◆ **Extracted information**:
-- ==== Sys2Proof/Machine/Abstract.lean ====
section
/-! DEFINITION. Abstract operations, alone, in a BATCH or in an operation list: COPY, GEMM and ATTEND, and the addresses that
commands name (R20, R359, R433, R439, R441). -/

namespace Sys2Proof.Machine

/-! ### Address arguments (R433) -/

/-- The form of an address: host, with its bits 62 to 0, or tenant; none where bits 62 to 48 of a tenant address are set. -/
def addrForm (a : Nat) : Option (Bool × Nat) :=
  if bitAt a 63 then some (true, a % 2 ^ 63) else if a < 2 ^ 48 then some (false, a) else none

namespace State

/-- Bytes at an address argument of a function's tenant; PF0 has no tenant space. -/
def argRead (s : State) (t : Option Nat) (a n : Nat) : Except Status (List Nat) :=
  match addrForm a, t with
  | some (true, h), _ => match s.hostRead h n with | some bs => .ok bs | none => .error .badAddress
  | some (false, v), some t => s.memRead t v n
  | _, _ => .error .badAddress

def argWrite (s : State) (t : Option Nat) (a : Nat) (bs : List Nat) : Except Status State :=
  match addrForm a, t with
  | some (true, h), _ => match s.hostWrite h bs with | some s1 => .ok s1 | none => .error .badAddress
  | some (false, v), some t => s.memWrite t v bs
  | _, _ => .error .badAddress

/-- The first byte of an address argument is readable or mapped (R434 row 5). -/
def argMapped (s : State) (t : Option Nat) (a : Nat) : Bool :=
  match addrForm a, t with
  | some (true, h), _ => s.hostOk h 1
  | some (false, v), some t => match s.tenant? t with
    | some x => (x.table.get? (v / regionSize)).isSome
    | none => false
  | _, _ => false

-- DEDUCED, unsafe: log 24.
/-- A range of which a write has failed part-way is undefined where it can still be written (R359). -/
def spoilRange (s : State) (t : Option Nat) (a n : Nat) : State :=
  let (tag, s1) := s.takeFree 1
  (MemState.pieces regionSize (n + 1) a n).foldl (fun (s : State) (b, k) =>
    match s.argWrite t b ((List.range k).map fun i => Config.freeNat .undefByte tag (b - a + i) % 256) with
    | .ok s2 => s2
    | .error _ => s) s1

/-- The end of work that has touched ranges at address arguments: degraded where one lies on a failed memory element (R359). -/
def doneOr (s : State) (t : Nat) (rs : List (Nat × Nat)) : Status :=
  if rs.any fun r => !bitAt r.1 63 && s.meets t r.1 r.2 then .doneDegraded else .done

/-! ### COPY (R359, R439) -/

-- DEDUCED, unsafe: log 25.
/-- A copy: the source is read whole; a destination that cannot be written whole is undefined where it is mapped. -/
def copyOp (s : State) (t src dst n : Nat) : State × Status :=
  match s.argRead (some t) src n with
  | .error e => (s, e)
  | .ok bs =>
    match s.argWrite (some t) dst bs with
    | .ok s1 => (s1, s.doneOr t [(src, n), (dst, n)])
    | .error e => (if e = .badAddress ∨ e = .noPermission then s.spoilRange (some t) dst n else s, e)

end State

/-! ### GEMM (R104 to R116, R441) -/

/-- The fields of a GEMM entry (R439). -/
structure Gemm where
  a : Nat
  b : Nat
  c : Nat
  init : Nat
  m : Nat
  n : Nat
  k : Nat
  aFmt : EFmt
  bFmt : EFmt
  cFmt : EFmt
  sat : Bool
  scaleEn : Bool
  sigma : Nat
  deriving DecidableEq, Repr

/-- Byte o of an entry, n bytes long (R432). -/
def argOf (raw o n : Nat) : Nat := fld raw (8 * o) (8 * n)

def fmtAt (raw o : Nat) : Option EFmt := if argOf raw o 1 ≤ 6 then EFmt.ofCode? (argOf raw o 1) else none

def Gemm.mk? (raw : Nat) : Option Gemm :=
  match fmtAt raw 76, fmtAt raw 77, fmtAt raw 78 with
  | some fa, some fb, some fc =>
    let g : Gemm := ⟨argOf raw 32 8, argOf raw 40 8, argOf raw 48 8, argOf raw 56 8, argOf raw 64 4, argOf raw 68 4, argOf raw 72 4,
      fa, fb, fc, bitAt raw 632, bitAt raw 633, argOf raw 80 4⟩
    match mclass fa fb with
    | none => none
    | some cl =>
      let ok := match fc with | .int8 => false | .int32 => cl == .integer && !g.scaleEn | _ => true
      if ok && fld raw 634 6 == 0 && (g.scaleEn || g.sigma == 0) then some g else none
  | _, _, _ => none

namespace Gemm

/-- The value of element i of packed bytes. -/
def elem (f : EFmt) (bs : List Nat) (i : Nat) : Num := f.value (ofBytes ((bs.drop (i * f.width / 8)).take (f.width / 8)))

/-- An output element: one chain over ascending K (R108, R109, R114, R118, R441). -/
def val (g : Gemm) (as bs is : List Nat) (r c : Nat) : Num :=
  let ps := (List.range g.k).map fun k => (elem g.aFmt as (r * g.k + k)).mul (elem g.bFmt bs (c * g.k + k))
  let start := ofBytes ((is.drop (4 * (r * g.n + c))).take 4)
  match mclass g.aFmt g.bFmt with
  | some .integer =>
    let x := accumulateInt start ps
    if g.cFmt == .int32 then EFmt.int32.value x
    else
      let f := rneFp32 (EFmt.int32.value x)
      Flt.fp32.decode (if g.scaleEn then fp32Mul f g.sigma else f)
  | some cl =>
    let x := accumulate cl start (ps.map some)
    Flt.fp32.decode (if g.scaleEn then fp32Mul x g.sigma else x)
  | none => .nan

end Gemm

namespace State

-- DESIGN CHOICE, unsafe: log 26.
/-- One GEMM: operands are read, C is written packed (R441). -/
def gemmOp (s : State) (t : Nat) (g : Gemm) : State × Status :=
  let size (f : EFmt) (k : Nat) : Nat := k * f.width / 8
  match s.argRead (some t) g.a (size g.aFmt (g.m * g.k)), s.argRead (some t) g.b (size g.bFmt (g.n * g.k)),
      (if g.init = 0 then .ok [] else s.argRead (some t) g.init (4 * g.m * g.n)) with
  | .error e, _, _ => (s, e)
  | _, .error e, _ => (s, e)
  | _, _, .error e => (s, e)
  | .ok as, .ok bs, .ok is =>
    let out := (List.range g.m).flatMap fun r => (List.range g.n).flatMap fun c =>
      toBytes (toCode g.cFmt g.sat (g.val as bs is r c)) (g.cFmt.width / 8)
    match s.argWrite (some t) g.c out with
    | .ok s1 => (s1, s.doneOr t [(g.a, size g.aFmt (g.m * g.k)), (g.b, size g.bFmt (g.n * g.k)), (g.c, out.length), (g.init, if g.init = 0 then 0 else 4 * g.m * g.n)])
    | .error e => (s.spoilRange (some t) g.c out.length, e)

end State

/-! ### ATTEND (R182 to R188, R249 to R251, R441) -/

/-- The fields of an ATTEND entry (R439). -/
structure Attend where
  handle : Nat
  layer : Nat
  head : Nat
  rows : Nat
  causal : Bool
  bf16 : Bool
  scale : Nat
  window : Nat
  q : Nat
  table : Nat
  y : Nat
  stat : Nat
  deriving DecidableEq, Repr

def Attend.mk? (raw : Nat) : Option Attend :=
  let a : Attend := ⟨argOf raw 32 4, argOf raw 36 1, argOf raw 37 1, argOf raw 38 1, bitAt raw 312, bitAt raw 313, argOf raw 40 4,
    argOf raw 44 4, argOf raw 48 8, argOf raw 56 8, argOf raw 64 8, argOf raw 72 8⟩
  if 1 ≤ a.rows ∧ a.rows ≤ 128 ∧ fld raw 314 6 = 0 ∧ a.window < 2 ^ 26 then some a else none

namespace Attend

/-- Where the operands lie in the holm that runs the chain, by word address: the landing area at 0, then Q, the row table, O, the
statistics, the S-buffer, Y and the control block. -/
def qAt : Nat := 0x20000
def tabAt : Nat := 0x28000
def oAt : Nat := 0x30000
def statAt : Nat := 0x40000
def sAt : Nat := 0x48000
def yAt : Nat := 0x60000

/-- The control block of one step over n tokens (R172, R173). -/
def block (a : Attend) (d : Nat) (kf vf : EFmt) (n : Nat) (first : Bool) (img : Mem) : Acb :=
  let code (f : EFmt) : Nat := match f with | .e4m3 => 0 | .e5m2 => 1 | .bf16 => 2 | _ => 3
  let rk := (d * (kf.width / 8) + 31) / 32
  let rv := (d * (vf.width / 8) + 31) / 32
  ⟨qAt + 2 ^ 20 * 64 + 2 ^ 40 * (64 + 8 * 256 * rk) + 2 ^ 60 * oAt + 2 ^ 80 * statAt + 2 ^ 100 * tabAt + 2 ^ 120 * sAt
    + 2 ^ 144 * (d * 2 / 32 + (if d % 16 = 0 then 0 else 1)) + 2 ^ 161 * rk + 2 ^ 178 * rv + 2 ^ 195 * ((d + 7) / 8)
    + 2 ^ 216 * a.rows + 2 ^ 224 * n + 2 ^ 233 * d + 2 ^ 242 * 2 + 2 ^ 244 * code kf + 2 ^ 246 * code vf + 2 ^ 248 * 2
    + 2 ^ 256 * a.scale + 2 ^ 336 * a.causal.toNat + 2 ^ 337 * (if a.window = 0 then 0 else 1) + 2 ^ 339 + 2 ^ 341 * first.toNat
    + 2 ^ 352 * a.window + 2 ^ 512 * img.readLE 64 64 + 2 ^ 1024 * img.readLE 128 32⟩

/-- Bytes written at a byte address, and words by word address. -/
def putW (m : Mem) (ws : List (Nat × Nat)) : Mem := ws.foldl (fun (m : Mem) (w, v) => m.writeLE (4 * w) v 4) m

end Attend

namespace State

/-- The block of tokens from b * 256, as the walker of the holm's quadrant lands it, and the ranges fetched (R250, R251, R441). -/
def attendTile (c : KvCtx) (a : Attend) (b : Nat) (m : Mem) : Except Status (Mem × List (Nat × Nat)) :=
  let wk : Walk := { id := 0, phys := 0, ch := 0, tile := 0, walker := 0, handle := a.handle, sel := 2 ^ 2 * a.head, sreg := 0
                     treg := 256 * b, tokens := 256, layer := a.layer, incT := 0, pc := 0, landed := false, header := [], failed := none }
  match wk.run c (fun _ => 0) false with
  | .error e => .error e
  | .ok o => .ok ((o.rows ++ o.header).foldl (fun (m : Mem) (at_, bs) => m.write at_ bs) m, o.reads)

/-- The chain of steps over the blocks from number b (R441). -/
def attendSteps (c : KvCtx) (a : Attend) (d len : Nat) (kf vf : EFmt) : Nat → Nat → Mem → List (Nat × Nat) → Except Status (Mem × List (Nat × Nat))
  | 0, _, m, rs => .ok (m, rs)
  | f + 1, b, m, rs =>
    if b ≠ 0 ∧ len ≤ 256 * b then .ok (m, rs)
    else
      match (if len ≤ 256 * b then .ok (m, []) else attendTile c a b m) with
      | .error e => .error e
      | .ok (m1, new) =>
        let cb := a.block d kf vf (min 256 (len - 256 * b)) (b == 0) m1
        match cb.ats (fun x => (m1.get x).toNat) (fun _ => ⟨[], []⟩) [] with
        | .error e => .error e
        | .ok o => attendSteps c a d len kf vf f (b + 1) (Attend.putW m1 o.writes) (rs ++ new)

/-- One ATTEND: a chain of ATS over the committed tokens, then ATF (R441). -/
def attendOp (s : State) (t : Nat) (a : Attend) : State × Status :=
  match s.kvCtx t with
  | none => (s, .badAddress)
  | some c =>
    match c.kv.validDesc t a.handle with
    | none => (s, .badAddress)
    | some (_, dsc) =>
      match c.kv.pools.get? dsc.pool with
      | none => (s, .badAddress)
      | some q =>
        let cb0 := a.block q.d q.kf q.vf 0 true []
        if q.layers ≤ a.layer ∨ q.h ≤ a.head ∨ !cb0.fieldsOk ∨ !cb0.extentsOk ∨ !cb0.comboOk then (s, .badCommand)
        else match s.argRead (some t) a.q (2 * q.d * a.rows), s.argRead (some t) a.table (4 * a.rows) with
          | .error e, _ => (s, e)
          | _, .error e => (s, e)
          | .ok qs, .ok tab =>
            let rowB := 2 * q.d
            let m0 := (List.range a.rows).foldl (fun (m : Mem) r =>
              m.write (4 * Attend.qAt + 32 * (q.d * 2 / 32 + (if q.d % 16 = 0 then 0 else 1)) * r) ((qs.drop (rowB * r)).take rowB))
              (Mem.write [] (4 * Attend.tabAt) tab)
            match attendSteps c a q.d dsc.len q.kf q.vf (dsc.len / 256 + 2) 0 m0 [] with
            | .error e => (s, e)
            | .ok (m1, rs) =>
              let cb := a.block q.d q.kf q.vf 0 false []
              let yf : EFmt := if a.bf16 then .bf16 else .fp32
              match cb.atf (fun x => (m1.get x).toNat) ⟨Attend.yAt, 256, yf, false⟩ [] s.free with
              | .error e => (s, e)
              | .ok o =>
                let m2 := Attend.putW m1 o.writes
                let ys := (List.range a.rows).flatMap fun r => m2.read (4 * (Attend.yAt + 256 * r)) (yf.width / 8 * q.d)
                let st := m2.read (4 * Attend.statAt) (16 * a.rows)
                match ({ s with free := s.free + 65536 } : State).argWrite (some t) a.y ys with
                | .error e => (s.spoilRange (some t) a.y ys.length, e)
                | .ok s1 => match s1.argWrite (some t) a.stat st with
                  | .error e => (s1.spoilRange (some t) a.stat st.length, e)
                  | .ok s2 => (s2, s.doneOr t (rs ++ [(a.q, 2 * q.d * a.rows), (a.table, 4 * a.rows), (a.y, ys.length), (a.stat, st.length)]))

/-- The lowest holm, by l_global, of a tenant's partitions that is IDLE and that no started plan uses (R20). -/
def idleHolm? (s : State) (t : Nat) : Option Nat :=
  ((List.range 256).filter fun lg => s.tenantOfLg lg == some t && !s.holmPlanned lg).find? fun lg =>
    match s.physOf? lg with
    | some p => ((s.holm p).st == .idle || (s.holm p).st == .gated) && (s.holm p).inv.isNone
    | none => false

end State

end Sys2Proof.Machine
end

◆ **What to produce**:
Show every line of the records above that contains the word "argOf".

◆ **Answer space**:
def argOf (raw o n : Nat) : Nat := fld raw (8 * o) (8 * n)
def fmtAt (raw o : Nat) : Option EFmt := if argOf raw o 1 ≤ 6 then EFmt.ofCode? (argOf raw o 1) else none
    let g : Gemm := ⟨argOf raw 32 8, argOf raw 40 8, argOf raw 48 8, argOf raw 56 8, argOf raw 64 4, argOf raw 68 4, argOf raw 72 4,
      fa, fb, fc, bitAt raw 632, bitAt raw 633, argOf raw 80 4⟩
  let a : Attend := ⟨argOf raw 32 4, argOf raw 36 1, argOf raw 37 1, argOf raw 38 1, bitAt raw 312, bitAt raw 313, argOf raw 40 4,
    argOf raw 44 4, argOf raw 48 8, argOf raw 56 8, argOf raw 64 8, argOf raw 72 8⟩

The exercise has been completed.